Personal information
- Full name: Mirann Sienna Gacioch
- Date of birth: October 30, 2003 (age 22)
- Height: 5 ft 5 in (1.65 m)
- Position: Defender

Team information
- Current team: Racing Louisville
- Number: 15

Youth career
- Western New York Flash

College career
- Years: Team / Apps / (Gls)
- 2022–2025: Ohio State Buckeyes / 83 / (0)

Senior career*
- Years: Team / Apps / (Gls)
- 2026–: Racing Louisville / 6 / (1)

= Mirann Gacioch =

American soccer player (born 2003)

Mirann Sienna Gacioch (born October 30, 2003) is an American professional soccer player who plays as a defender for Racing Louisville FC of the National Women's Soccer League (NWSL). She played college soccer for the Ohio State Buckeyes, earning fourth-team All-American honors in 2025.

== Early life ==
Gacioch is a native of West Falls, New York. She played eleven years of club soccer for the Western New York Flash Academy, eventually ascending to the role of club captain. She guided the Flash to three Elite Clubs National League National Championship appearances and one national top eight finish.

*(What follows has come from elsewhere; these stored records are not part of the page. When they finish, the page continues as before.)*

-- ==== Sys2Proof/Machine/Wale.lean ====
section
/-! DEFINITION. Wale (09): slices, fills, write-backs, flushes; rows LINE_FILL_DONE to FLUSH_DONE. -/

namespace Sys2Proof.Machine

/-! ### Ways (R393 to R395, R406) -/

/-- The set of an address. -/
def setOf (a : Nat) : Nat := field a 17 6
/-- The key of a way. -/
def wayKey (sl set way : Nat) : Nat := sl * 65536 + set * 16 + way
/-- The source of a slice's events. -/
def sliceSrc (sl : Nat) : Nat := 0x3000 + sl
/-- A way. -/
def State.way (s : State) (k : Nat) : Option WLine := AMap.get none s.wale.ways k
/-- A way replaced. -/
def setWay (s : State) (k : Nat) (x : Option WLine) : State := { s with wale.ways := AMap.set none s.wale.ways k x }
/-- Slice sl. -/
def State.slice (s : State) (sl : Nat) : Slice := AMap.get {} s.wale.slices sl
/-- Slice sl changed. -/
def updSlice (s : State) (sl : Nat) (f : Slice → Slice) : State := { s with wale.slices := AMap.upd {} s.wale.slices sl f }

/-- The way that holds a line, by its number. -/
def findWay (s : State) (sl line : Nat) : Option Nat :=
  (List.range 16).find? fun w =>
    match s.way (wayKey sl (setOf (line * 64)) w) with
    | some x => decide (x.line = line)
    | none => false

/-- The line held, with the key of its way. -/
def lookup (s : State) (sl line : Nat) : Option (Nat × WLine) :=
  match findWay s sl line with
  | none => none
  | some w => (s.way (wayKey sl (setOf (line * 64)) w)).map fun x => (wayKey sl (setOf (line * 64)) w, x)

/-- Whether a way is reserved for another kind of line (R393). -/
def wayReserved (s : State) (sl w line : Nat) : Bool :=
  s.sealed.enabled && decide (sl = 0) && (decide (line * 64 < 0x4000000) != decide (14 ≤ w))

/-- Whether the maintenance table of a slice holds a line (R403). -/
def inMaint (s : State) (sl line : Nat) : Bool := (s.slice sl).maint.any fun e => decide (e.1 = line)

/-- Whether a way may be chosen for a line. -/
def wayFree (s : State) (sl line w : Nat) : Bool :=
  !(s.slice sl).disabled.getLsbD w && !wayReserved s sl w line &&
    (match s.way (wayKey sl (setOf (line * 64)) w) with
     | none => true
     | some x => !x.pinned && !inMaint s sl x.line)

/-- Whether a node of the tree of ways, depth levels above the ways, has a way that ok admits. -/
def treeHas (ok : Nat → Bool) (node depth : Nat) : Bool :=
  (List.range (2 ^ depth)).any fun i => ok (node * 2 ^ depth + i - 16)

/-- The way that the tree's bits lead to among those admitted. A bit set leads to the upper half (log entry 16). -/
def treePick (bits : BitVec 15) (ok : Nat → Bool) : Nat → Nat → Nat
  | 0, node => node - 16
  | d + 1, node =>
    let up := bits.getLsbD (node - 1)
    let first := 2 * node + b2n up
    let second := 2 * node + b2n (!up)
    treePick bits ok d (if treeHas ok first d then first else second)

/-- The victim of a set for a line (R395): an invalid way where one may be chosen, else the pseudo-LRU choice. -/
def victim (s : State) (sl line : Nat) : Option Nat :=
  let ok := wayFree s sl line
  let set := setOf (line * 64)
  match (List.range 16).find? fun w => ok w && (s.way (wayKey sl set w)).isNone with
  | some w => some w
  | none =>
    if treeHas ok 1 4 then some (treePick (AMap.get 0 s.wale.plru (sl * 4096 + set)) ok 4 1) else none

/-- The tree's bits on the path to a way made to lead away from it. -/
def treeAway (w : Nat) : Nat → Nat → BitVec 15 → BitVec 15
  | 0, _, b => b
  | d + 1, node, b =>
    let up := bit w d
    let m : BitVec 15 := 1#15 <<< (node - 1)
    treeAway w d (2 * node + b2n up) (if up then b &&& ~~~m else b ||| m)

/-- A way used. -/
def touchWay (s : State) (k : Nat) : State :=
  { s with wale.plru := AMap.upd 0 s.wale.plru (k / 16) (treeAway (k % 16) 4 1) }

/-! ### Requests to the controller -/

/-- A request sent towards its channel's controller. -/
def toController (s : State) (r : DReq) : State :=
  { s with noc.serial := s.noc.serial + 1, wale.toDram := s.wale.toDram ++ [{ r with seq := s.noc.serial + 1, at_ := s.now }] }

/-- A write-back of a line begins (R396, R407). -/
def beginBack (s : State) (sl : Nat) (x : WLine) (evicted : Bool) : State :=
  let s1 := { s with wale.backs := s.wale.backs ++ [{ slice := sl, line := x.line, data := x.data, poison := x.poison, evicted := evicted }] }
  toController s1 { src := 1, slice := sl, line := x.line, write := true, cls := 1, initiator := 0x80, data := x.data, poison := x.poison }

/-- The lines of a set that stay because DRAM answered 7 are offered again (R408). -/
def offerPinned (s : State) (sl set : Nat) : State :=
  (List.range 16).foldl (fun s w =>
    match s.way (wayKey sl set w) with
    | some x =>
      if x.pinned ∧ x.dirty ∧ ¬ s.wale.backs.any (fun b => b.slice = sl ∧ b.line = x.line) then beginBack s sl x false else s
    | none => s) s

/-- A line enters its set in a way, the line there before it evicted. -/
def placeLine (s : State) (sl w : Nat) (x : WLine) : State :=
  let set := setOf (x.line * 64)
  let k := wayKey sl set w
  let s1 := match s.way k with
    | some old =>
      if old.dirty then counted (beginBack (offerPinned s sl set) sl old true) (sliceSrc sl) 0x03 0 1 else s
    | none => s
  touchWay (setWay s1 k (some x)) k

/-- How many evicted lines a slice's victim buffer holds (R398). -/
def victimsHeld (s : State) (sl : Nat) : Nat := (s.wale.backs.filter fun b => b.slice = sl ∧ b.evicted).length

/-! ### Serving a request (R396 to R399, R403 to R405) -/

/-- The DRAM address of a packet: the sealed region's addresses name the bottom of the DRAM (R379). -/
def dramAddr (p : Pkt) : Nat := if 0x3E0000000000 ≤ p.address then p.address - 0x3E0000000000 else p.address

/-- The part of a packet that lies in a line: its offset in the line, its offset in the packet, and its length. -/
def partOf (p : Pkt) (line : Nat) : Nat × Nat × Nat :=
  let lo := max (dramAddr p) (line * 64)
  let hi := min (dramAddr p + p.length) (line * 64 + 64)
  (lo - line * 64, lo - dramAddr p, hi - lo)

/-- A request of a slice with one line served: a status, and for a read its bytes of the line. -/
def gotLine (r : SliceReq) (line status : Nat) (lineData : List Byte) : SliceReq :=
  let q := partOf r.pkt line
  { r with left := r.left.filter (fun x => decide (x ≠ line)), out := r.out.filter (fun x => decide (x ≠ line)),
           status := if r.status = 0 then status else r.status,
           pkt := if r.pkt.kind = 0x01 ∧ status = 0 then
               { r.pkt with data := mergeBytes r.pkt.data q.2.1 (bytesAt lineData q.1 q.2.2) } else r.pkt }

/-- A request's part of a line goes to the controller uncached (R395, R397, R404). -/
def sendUncached (s : State) (sl : Nat) (r : SliceReq) (line : Nat) : State × SliceReq :=
  let q := partOf r.pkt line
  let write := decide (r.pkt.kind = 0x02)
  (toController s { id := r.pkt.id, src := 2, slice := sl, line := line, write := write, cls := r.pkt.cls, initiator := r.pkt.initiator,
                    off := q.1, data := if write then bytesAt r.pkt.data q.2.1 q.2.2 else [] },
   { r with left := r.left.filter (fun x => decide (x ≠ line)), out := r.out ++ [line], pkt := { r.pkt with outcome := 2 } })

/-- Whether a request of an outer initiator bypasses slice data at a line (R404). -/
def bypasses (s : State) (r : SliceReq) (line : Nat) : Bool :=
  isOuter r.pkt.initiator && ((metaRegionOf s (line * 64)).isSome ||
    (match regionOf s (line * 64) with
     | some g => decide (regionMode s g ≠ 0)
     | none => false))

/-- A line that a slice holds serves its part of a request. -/
def serveHit (s : State) (r : SliceReq) (line k : Nat) (x : WLine) : State × SliceReq :=
  let q := partOf r.pkt line
  if r.pkt.kind = 0x01 then
    if x.poison then (touchWay s k, gotLine r line 3 []) else (touchWay s k, gotLine r line 0 x.data)
  else if x.poison ∧ q.2.2 < 64 then (s, gotLine r line 3 [])
  else
    let d := mergeBytes x.data q.1 (bytesAt r.pkt.data q.2.1 q.2.2)
    (touchWay (setWay s k (some { x with data := d, dirty := true, poison := false })) k, gotLine r line 0 [])

/-- A request's line tried: served from the slice, sent on, made to wait for a fill, or left waiting. -/
def tryLine (s : State) (earlier : List SliceReq) (r : SliceReq) (line : Nat) : State × SliceReq :=
  let sl := homeSlice s (line * 64)
  let q := partOf r.pkt line
  let write := decide (r.pkt.kind = 0x02)
  if earlier.any (fun e => e.left.contains line) ∨ s.wale.fills.any (fun f => f.slice = sl ∧ f.line = line) then (s, r)
  else if bypasses s r line then
    match lookup s sl line with
    | some (k, x) =>
      let s1 := if x.dirty then beginBack (setWay s k none) sl x true else if write then setWay s k none else s
      sendUncached s1 sl r line
    | none => sendUncached s sl r line
  else
    match lookup s sl line with
    | some (k, x) => serveHit (counted s (sliceSrc sl) 0x01 0 1) r line k x
    | none =>
      let s0 := counted s (sliceSrc sl) 0x02 0 1
      let r0 := { r with pkt := { r.pkt with outcome := 2 } }
      if r.pkt.cls = 2 then sendUncached s0 sl r line
      else if write ∧ q.2.2 = 64 then
        match victim s sl line with
        | some w =>
          if victimsHeld s sl < 16 then
            (placeLine s0 sl w { line := line, data := bytesAt r.pkt.data q.2.1 64, dirty := true }, gotLine r0 line 0 [])
          else (s, r)
        | none => sendUncached (event s0 (sliceSrc sl) 0x4808 (u8 sl ++ u16 (setOf (line * 64)))) sl r line
      else if (s.wale.fills.filter fun f => f.slice = sl).length < 64 then
        (toController { s0 with wale.fills := s0.wale.fills ++ [{ slice := sl, line := line, cls := r.pkt.cls, alloc := true }] }
          { src := 0, slice := sl, line := line, write := false, cls := r.pkt.cls, initiator := r.pkt.initiator }, r0)
      else (s, r)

In 2021, she was a member of the Flash squad that won the North American Cup.

Gacioch attended the Nichols School, a private school in Buffalo. Operating as an offensive-minded defender, she led the soccer team to four straight division championship games and one title in 2018. In 2021, she was named a high school All-American. As a defender, and team captain, Gacioch tallied 136 points in her high school soccer career while also participating in basketball, where she was a two-year starter, and in track, where she led the team in points and was the MVP. She still holds the All Sita Mile record time which she set prior to her high school years.

Outside of sports, Gacioch was elected student body co-president at Nichols for the 2021–22 school year, in which capacity she served as head of the school's student council. She had previously served as co-president of her class.

== College career ==
As a freshman with the Ohio State Buckeyes in 2022, Gacioch started in the back line with Talani Barnett, Sydney Jones, and Olivia Sensky. After starting in all but one of her 16 appearances and helping the Buckeyes record 9 shutouts, she was named to the Big Ten Conference's All-Freshman Team for her performances. The following year, Gacioch (starting 18 of 19 matches) continued to be a part of Ohio State's starting lineup; she also made two assists on the season.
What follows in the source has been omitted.